Secondo il tesoriere del PdL, lo scenario attuale non è molto rassicurante. Da una parte, dice Bianconi, c’è l’opinione pubblica che, “più che togliere i soldi ai partiti, vuole ammazzare tutti i politici, ci vuole tutti morti, impiccati”. Dall’altro lato, secondo le affermazioni di Bianconi, una legge di questo tipo rischia di far finire i politici “nelle mani di poteri ben interessati: tecnocrati e poteri economici che vogliono indebolire una classe politica annichilita e paralizzata dalla paura”.

Secondo il tesoriere, se si vuole portare avanti l’abolizione del finanziamento pubblico dei partiti, non ci si deve nascondere dietro “palliativi come il 2 per mille” e non si devono introdurre “cose che fanno morire dal ridere, come i programmi per l’accesso in tv e la sede gratis ai partiti”.

A manifestare il disaccordo è anche SEL, attraverso le parole del tesoriere Sergio Boccadutri, che sostiene che il suo partito è favorevole al finanziamento.
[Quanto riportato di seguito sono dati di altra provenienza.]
-- ==== Sys2Proof/Machine/Packets.lean ====
section
/-! DEFINITION. The command engine takes packets (R387, R393): where a packet comes from, the packets that wait behind one
another, and every happening that lets the engine go on. -/

namespace Sys2Proof.Machine

/-- The words of a command packet (Table 14-1). -/
def packetWords (op : Nat) (p : Packet) : List Nat :=
  [pack [(op, 10), (b2n p.quiet, 9), (b2n p.fence, 8), (b2n p.track, 7), (p.args.length, 0)],
   pack [(p.seq.toNat, 6)]] ++ p.args.map (·.toNat)

/-- Whether a queued packet is this command: its reserved bits are ignored (R387). -/
def packetIs (op : Nat) (p : Packet) (h : List QWord) : Bool :=
  match h.map (·.word.toNat) with
  | w0 :: w1 :: t =>
    w0 - w0 % 128 + w0 % 64 == (packetWords op p).headD 0 && w1 / 64 == p.seq.toNat && t == p.args.map (·.toNat)
  | _ => false

/-- The words of packet `k` of those that stand in a queue, from 0. -/
def Queue.nth : Nat → List QWord → List QWord
  | 0, l => Queue.head l
  | k + 1, l => Queue.nth k (l.drop (Queue.head l).length)

namespace State

/-- The host pushes a whole packet into the command queue; without credit for it, its words end as R219 says. -/
def hostPacket (ws : List Nat) (s : State) : State :=
  if ws.length ≤ s.credit qCommand then s.pushPacket qCommand ws
  else (each ws.dropLast (fun w => hostPush qCommand w false) s).hostPush qCommand (ws.getLastD 0) true

/-- A packet reaches the engine's input: a packet of the host stands in the command queue behind those whose rows have come
before, pushed by QDATA_PUSH rows or with this row; `none` where another packet stands there, or the host has a packet open.
A packet of the tether stream has no place in the queue (log entry 6). -/
def arrive (op tick : Nat) (p : Packet) (s : State) : Option State :=
  let listed (s : State) : State := s.modEngine fun g => { g with behind := g.behind ++ [(op, p, tick)] }
  if p.src = .stream then some (listed s)
  else
    let h := Queue.nth (s.engine.behind.filter fun e => e.2.1.src == .host).length (s.queue qCommand).vis
    if h ≠ [] then (if packetIs op p h then some (listed s) else none)
    else if (s.queue qCommand).opened ≠ [] || (s.queue qCommand).discarding then none
    else
      let t := s.hostPacket (packetWords op p)
      if (packetWords op p).length ≤ s.credit qCommand then some (listed t) else some t

/-- The engine pops the first packet that has come (R230, R387, R393): none waits then. -/
def popNext (e : Nat × Packet × Nat) (s : State) : State :=
  let s := s.wr F.CE_STAT.WAIT 0
  let c := specOf e.1
  if e.2.1.src = .stream then
    (onlyIf (e.1 == 0x51) (·.modPair fun P => { P with commitTag := some e.2.2 }) s).take c e.2.1
  else
    match (s.markNow qCommand).takePacket qCommand with
    | some (h, t) => if h.any (·.bad.isSome) then t.badPacket qCommand h else t.take c e.2.1
    | none => s

/-- The engine goes on as far as it can: replies that are owed, the command that waits, then those behind it in order (R225,
R393, R394). -/
def pump : Nat → State → State
  | 0, s => s
  | k + 1, s =>
    let s := s.replyOwed
    match s.engine.waiting, s.engine.behind with
    | some w, _ =>
      let s := s.resume (specOf w.opcode) w
      if s.engine.waiting.isSome then s else pump k s
    | none, [] => s
    | none, e :: t =>
      if s.engine.rewound != [] || s.credit qReply < 65 then s.wr F.CE_STAT.WAIT 3
      else pump k ((s.modEngine fun g => { g with behind := t }).popNext e)

/-- The engine goes on where a command waits or a packet stands before it. -/
def goOn (s : State) : State :=
  if s.engine.waiting.isNone && s.engine.behind.isEmpty then s else pump (2 * s.engine.behind.length + 2) s

/-- A command packet comes to the engine, which takes it in its turn. -/
def meet (op tick : Nat) (p : Packet) (s : State) : State := ((s.arrive op tick p).getD s).goOn

end State

/-- The engine meets a command packet of the opcode table. -/
def engine (op : Nat) (p : Packet) (s : State) : Outcome :=
  if 63 < p.args.length then .fault .illFormed else ready s (·.meet op 0 p)

/-! ### Command packets -/

def execNop (p : Packet) (s : State) : Outcome := engine 0x01 p s
def execIdent (p : Packet) (s : State) : Outcome := engine 0x02 p s
def execPortConfig (p : Packet) (s : State) : Outcome := engine 0x10 p s
def execPortMode (p : Packet) (s : State) : Outcome := engine 0x11 p s
def execPortTiming (p : Packet) (s : State) : Outcome := engine 0x12 p s
def execPortAutorate (p : Packet) (s : State) : Outcome := engine 0x13 p s

/-- The same opcode, whose STOP bit tells the two apart (R147, R402). -/
def execPortAutorateStop (p : Packet) (s : State) : Outcome := engine 0x13 p s

def execPortRecover (p : Packet) (s : State) : Outcome := engine 0x14 p s
def execFilterSet (p : Packet) (s : State) : Outcome := engine 0x18 p s
def execBufferSet (p : Packet) (s : State) : Outcome := engine 0x19 p s
def execBufferRelease (p : Packet) (s : State) : Outcome := engine 0x1A p s
def execQueueConfig (p : Packet) (s : State) : Outcome := engine 0x20 p s
def execQueueCredit (p : Packet) (s : State) : Outcome := engine 0x21 p s
def execQueueDrop (p : Packet) (s : State) : Outcome := engine 0x22 p s
def execKnotWrite (p : Packet) (s : State) : Outcome := engine 0x30 p s
def execKnotListSet (p : Packet) (s : State) : Outcome := engine 0x31 p s
def execScaleWrite (p : Packet) (s : State) : Outcome := engine 0x32 p s
def execProfileBind (p : Packet) (s : State) : Outcome := engine 0x38 p s
def execProfilePolicy (p : Packet) (s : State) : Outcome := engine 0x39 p s
def execSpliceSet (p : Packet) (s : State) : Outcome := engine 0x40 p s
def execNetSleep (p : Packet) (s : State) : Outcome := engine 0x48 p s
def execNetWake (p : Packet) (s : State) : Outcome := engine 0x49 p s
def execWakeFilter (p : Packet) (s : State) : Outcome := engine 0x4A p s
def execPortPower (p : Packet) (s : State) : Outcome := engine 0x4B p s
def execTickConfig (p : Packet) (s : State) : Outcome := engine 0x50 p s
def execCommit (p : Packet) (s : State) : Outcome := engine 0x51 p s
def execAbandon (p : Packet) (s : State) : Outcome := engine 0x52 p s
def execRemoteRead (p : Packet) (s : State) : Outcome := engine 0x41 p s
def execRemoteWrite (p : Packet) (s : State) : Outcome := engine 0x42 p s
def execRemoteLock (p : Packet) (s : State) : Outcome := engine 0x43 p s
def execRemoteUnlock (p : Packet) (s : State) : Outcome := engine 0x44 p s
def execSpareTake (p : Packet) (s : State) : Outcome := engine 0x58 p s
def execSpareReturn (p : Packet) (s : State) : Outcome := engine 0x59 p s
def execWearRecord (p : Packet) (s : State) : Outcome := engine 0x5A p s
def execTetherConfig (p : Packet) (s : State) : Outcome := engine 0x60 p s
def execSwitchover (p : Packet) (s : State) : Outcome := engine 0x61 p s
def execLedgerQuery (p : Packet) (s : State) : Outcome := engine 0x68 p s
def execJournalRead (p : Packet) (s : State) : Outcome := engine 0x69 p s
def execTelemetryRead (p : Packet) (s : State) : Outcome := engine 0x6A p s
def execPatchLoad (p : Packet) (s : State) : Outcome := engine 0x70 p s
def execSelftest (p : Packet) (s : State) : Outcome := engine 0x71 p s

/-- BAD_OPCODE (R389): a packet by its opcode; one that Table 14-4 lists is that command. -/
def execBadOpcode (opcode : BitVec 8) (p : Packet) (s : State) : Outcome := engine opcode.toNat p s

/-! ### What lets the engine go on -/

/-- COMMAND_WAIT_TIMEOUT (R393): the engine meets its waiting command once WAITLIM boundaries have passed. -/
def execCommandWaitTimeout (s : State) : Outcome :=
  ready s fun s =>
    match s.engine.waiting with
    | some w => if s.rd F.CE_CFG.WAITLIM ≤ w.boundaries then s.goOn else s
    | none => s

/-- HANDOFF_REPLY (R394): the reply of the first ended handed-off command, with credit for it. -/
def execHandoffReply (s : State) : Outcome := ready s (·.replyHandoff.goOn)

/-- REWOUND_COMMAND_REPLY (R225): the reply of the oldest rewound command packet. -/
def execRewoundCommandReply (s : State) : Outcome := ready s (·.replyRewound.goOn)

/-- TICK_BOUNDARY (R42, R43): a commit lock that ends lets staging commands start. -/
def execTickBoundary (s : State) : Outcome := ready s (·.boundary.goOn)

/-- PHASE_DEADLINE (R46): the first clk at or after the deadline of a phase that has not completed. EMIT may start in
it, and the span of R260 with it. -/
def execPhaseDeadline (ph : TickPhase) (portB : List (PortId × BufId)) (s : State) : Outcome :=
  ready s fun s => (s.phaseDeadline ph (portB.map fun e => (e.1.val, e.2.val))).goOn

/-- CAPTURE_COMPLETE (R45): transfers, host-write application and area writes are done. -/
def execCaptureComplete (s : State) : Outcome := ready s (·.captureComplete.goOn)

/-- MAP_COMPLETE (R255): EMIT starts, and the span of R260. -/
def execMapComplete (s : State) : Outcome := ready s (·.mapComplete.goOn)

/-- QDATA_POP (Table 8-10b): the host pops a word, which may give the reply queue the credit that the engine waits for. -/
def execQdataPop (q : QueuePop) (s : State) : Outcome :=
  .next (s.onQueue q.queue fun a => (s.hostRead a 0 q.found).goOn)

end Sys2Proof.Machine
end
La legge, secondo Boccadutri, rischia di mettere la politica italiana fuori dall’Europa: “C’è un cedimento culturale a un modello che, in assenza di leggi che regolino il conflitto d’interessi e le lobby, rischia di essere pericoloso”. SEL non è d’accordo nemmeno al sistema del 2 per mille, che si configurerebbe come un modo per avere dei soldi “donati non sulla base del consenso, ma del censo”.

La rivolta della politica è veramente un modo per difendere gli interessi pubblici dei singoli cittadini? La determinazione del Governo servirà a creare un sistema maggiormente equo, a garanzia degli italiani? I partiti riceveranno veramente finanziamenti solo dai cittadini che lo vorranno? Stiamo assistendo, insomma, ad un reale cambiamento della situazione attuale oppure tutto è solo un vero e proprio specchietto per le allodole?